### Task directions
Of the lines below, write out exactly those from the line with "(bufv : Bool)" through the line with "Engine.accept_of_zero (hv.trans h), hbase, hsize, hlen]", both included, and skip the rest.

### Supplied data

/-- An accept gives the same instance, but for the window, wherever the parameters are the same. -/
theorem Engine.accept_congr {e f : Engine} (hbase : e.BASE = f.BASE) (hsize : e.SIZE = f.SIZE) (hlen : e.LEN = f.LEN)
    (bufv : Bool) : f.accept bufv = { e.accept bufv with window := (f.accept bufv).window } := by
  have hv : validate bufv f.BASE f.SIZE f.LEN = validate bufv e.BASE e.SIZE e.LEN := by rw [hbase, hsize, hlen]
  cases h : validate bufv e.BASE e.SIZE e.LEN with
  | err c => simp [Engine.accept_of_err h, Engine.accept_of_err (hv.trans h), hbase, hsize, hlen]
  | ok n =>
    rcases Nat.eq_zero_or_pos n with rfl | hn
    · simp [Engine.accept_of_zero h, Engine.accept_of_zero (hv.trans h), hbase, hsize, hlen]
    · simp [Engine.accept_of_pos hn h, Engine.accept_of_pos hn (hv.trans h), hbase, hsize, hlen]

/-- The same change of both instances, which leaves BASE and LEN alone, keeps the agreement. -/
theorem State.SameTransaction.setEng {s s' : State} (h : s.SameTransaction s') {e e' : Engine}
    (he : e' = { e with window := e'.window }) (hbase : e.BASE = s.eng.BASE) (hlen : e.LEN = s.eng.LEN) :
    (s.setEng e).SameTransaction (s'.setEng e') where
  eng := he
  rom := h.rom
  buffer := by
    simpa only [State.setEng_eng, State.setEng_mem, State.setEng_admission, hbase, hlen] using h.buffer
  unscheduled := h.unscheduled
  unscheduled' := h.unscheduled'

/-- The read of an enabled UPDATE lies in the buffer, so the two sequencers have the same step. -/
theorem State.SameTransaction.sequencer_eq {s s' : State} (h : s.SameTransaction s') :
    s'.sequencer = s.sequencer := by
  have hread : s.eng.updateEnabled = true → s'.memRead s.eng.readAddress = s.memRead s.eng.readAddress := fun hu => by
    obtain ⟨hbyte, hadm⟩ := h.buffer s.eng.I.toNat ((Engine.updateEnabled_iff _).1 hu).2
    refine Option.ext fun b => ?_
    rw [State.memRead_eq_some, State.memRead_eq_some, Engine.readAddress, uint32, uint32, hbyte, hadm]
  have hu : s'.eng.updateEnabled = s.eng.updateEnabled := by rw [h.eng]; rfl
  have hf : s'.eng.finishEnabled = s.eng.finishEnabled := by rw [h.eng]; rfl
  have ha : s'.eng.readAddress = s.eng.readAddress := by rw [h.eng]; rfl
  simp only [State.sequencer, hu, hf, ha]
  split_ifs with hen
  · rw [hread hen]
  · rfl
  · rfl

/-- Both engines take their step, and still agree. -/
theorem State.SameTransaction.step_next {s s' : State} (h : s.SameTransaction s') :
    ∃ t t', step s = .next t ∧ step s' = .next t' ∧ t.SameTransaction t' := by
  rw [step_of_no_inputs h.unscheduled.1 h.unscheduled.2, step_of_no_inputs h.unscheduled'.1 h.unscheduled'.2]
  cases hseq : s.sequencer with
  | none => exact ⟨s, s', runEngine_of_sequencer_none hseq, runEngine_of_sequencer_none (h.sequencer_eq.trans hseq), h⟩
  | some i =>
    have hseq' := h.sequencer_eq.trans hseq
    rw [runEngine_of_sequencer hseq, runEngine_of_sequencer hseq']
    rcases State.sequencer_cases hseq with ⟨b, rfl⟩ | rfl
    · refine ⟨_, _, exec_update_of_sequencer hseq, exec_update_of_sequencer hseq', h.setEng ?_ rfl rfl⟩
      rw [h.eng, h.rom]
      rfl
    · refine ⟨_, _, exec_finish_of_sequencer hseq, exec_finish_of_sequencer hseq', h.setEng ?_ rfl rfl⟩
      rw [h.eng]
      rfl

### Finished task
    (bufv : Bool) : f.accept bufv = { e.accept bufv with window := (f.accept bufv).window } := by
  have hv : validate bufv f.BASE f.SIZE f.LEN = validate bufv e.BASE e.SIZE e.LEN := by rw [hbase, hsize, hlen]
  cases h : validate bufv e.BASE e.SIZE e.LEN with
  | err c => simp [Engine.accept_of_err h, Engine.accept_of_err (hv.trans h), hbase, hsize, hlen]
  | ok n =>
    rcases Nat.eq_zero_or_pos n with rfl | hn
    · simp [Engine.accept_of_zero h, Engine.accept_of_zero (hv.trans h), hbase, hsize, hlen]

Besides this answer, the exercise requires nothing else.